## YOUR ASSIGNMENT
Each line of the records containing "setGalley" is to be copied out and returned.
━━━ DATASET CONTENT ━━━
/-! ## Reads after writes -/

theorem State.ctx_setCtx (k k' : Nat) (x : Ctx) : (s.setCtx k x).ctx k' = if k = k' then x else s.ctx k' :=
  Tab.get_put ..
@[simp] theorem State.ctx_setCtx_self (k : Nat) (x : Ctx) : (s.setCtx k x).ctx k = x := Tab.get_put_self ..
theorem State.port_setPort (k k' : Nat) (x : Port) : (s.setPort k x).port k' = if k = k' then x else s.port k' :=
  Tab.get_put ..
@[simp] theorem State.port_setPort_self (k : Nat) (x : Port) : (s.setPort k x).port k = x := Tab.get_put_self ..
theorem State.galley_setGalley (k k' : Nat) (x : Galley) : (s.setGalley k x).galley k' = if k = k' then x else s.galley k' :=
  Tab.get_put ..
@[simp] theorem State.galley_setGalley_self (k : Nat) (x : Galley) : (s.setGalley k x).galley k = x := Tab.get_put_self ..
theorem State.slot_setSlot (k k' : Nat) (x : Slot) : (s.setSlot k x).slot k' = if k = k' then x else s.slot k' :=
  Tab.get_put ..
@[simp] theorem State.slot_setSlot_self (k : Nat) (x : Slot) : (s.setSlot k x).slot k = x := Tab.get_put_self ..
theorem State.link_setLink (k k' : Nat) (x : Link) : (s.setLink k x).link k' = if k = k' then x else s.link k' :=
  Tab.get_put ..
@[simp] theorem State.link_setLink_self (k : Nat) (x : Link) : (s.setLink k x).link k = x := Tab.get_put_self ..
theorem State.stashPort_setStash (k k' : Nat) (x : StashPort) : (s.setStash k x).stashPort k' = if k = k' then x else s.stashPort k' :=
  Tab.get_put ..
@[simp] theorem State.stashPort_setStash_self (k : Nat) (x : StashPort) : (s.setStash k x).stashPort k = x := Tab.get_put_self ..
theorem State.island_setIsland (k k' : Nat) (x : Island) : (s.setIsland k x).island k' = if k = k' then x else s.island k' :=
  Tab.get_put ..
@[simp] theorem State.island_setIsland_self (k : Nat) (x : Island) : (s.setIsland k x).island k = x := Tab.get_put_self ..
theorem State.lane_setLane (k k' : Nat) (x : Nat) : (s.setLane k x).lane k' = if k = k' then x else s.lane k' :=
  Tab.get_put ..
@[simp] theorem State.lane_setLane_self (k : Nat) (x : Nat) : (s.setLane k x).lane k = x := Tab.get_put_self ..
@[simp] theorem State.obj_setObj_self (i j v : Nat) : (s.setObj i j v).obj i j = v := Tab.get_put_self ..
theorem State.ctx_modCtx (c c' : Nat) (f : Ctx → Ctx) : (s.modCtx c f).ctx c' = if c = c' then f (s.ctx c) else s.ctx c' :=
  Tab.get_put ..
@[simp] theorem State.ctx_modCtx_self (c : Nat) (f : Ctx → Ctx) : (s.modCtx c f).ctx c = f (s.ctx c) := Tab.get_put_self ..
theorem State.byteAt_land_ne (l : List (Nat × Byte)) (a : Nat) (h : ∀ e ∈ l, e.1 ≠ a) : (s.land l).byteAt a = s.byteAt a :=
  Tab.get_putAll_ne _ _ _ _ h

/-! ## An indexed read rests on its own component -/

theorem State.ctx_congr {s t : State} (h : t.ctxs = s.ctxs) (k : Nat) : t.ctx k = s.ctx k := by
  simp only [State.ctx, h]
theorem State.port_congr {s t : State} (h : t.ports = s.ports) (k : Nat) : t.port k = s.port k := by
  simp only [State.port, h]
theorem State.galley_congr {s t : State} (h : t.pool = s.pool) (k : Nat) : t.galley k = s.galley k := by
  simp only [State.galley, h]
theorem State.slot_congr {s t : State} (h : t.sched = s.sched) (k : Nat) : t.slot k = s.slot k := by
  simp only [State.slot, h]
theorem State.link_congr {s t : State} (h : t.fab = s.fab) (k : Nat) : t.link k = s.link k := by
  simp only [State.link, h]
theorem State.stashPort_congr {s t : State} (h : t.stash = s.stash) (k : Nat) : t.stashPort k = s.stashPort k := by
  simp only [State.stashPort, h]
theorem State.island_congr {s t : State} (h : t.islands = s.islands) (k : Nat) : t.island k = s.island k := by
  simp only [State.island, h]
theorem State.lane_congr {s t : State} (h : t.sched = s.sched) (k : Nat) : t.lane k = s.lane k := by
  simp only [State.lane, h]
theorem State.byteAt_congr {s t : State} (h : t.mem = s.mem) (a : Nat) : t.byteAt a = s.byteAt a := by
  simp only [State.byteAt, h]
theorem State.obj_congr {s t : State} (h : t.dict = s.dict) (i j : Nat) : t.obj i j = s.obj i j := by
  simp only [State.obj, h]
━━━
## TASK RESULT
theorem State.galley_setGalley (k k' : Nat) (x : Galley) : (s.setGalley k x).galley k' = if k = k' then x else s.galley k' :=
@[simp] theorem State.galley_setGalley_self (k : Nat) (x : Galley) : (s.setGalley k x).galley k = x := Tab.get_put_self ..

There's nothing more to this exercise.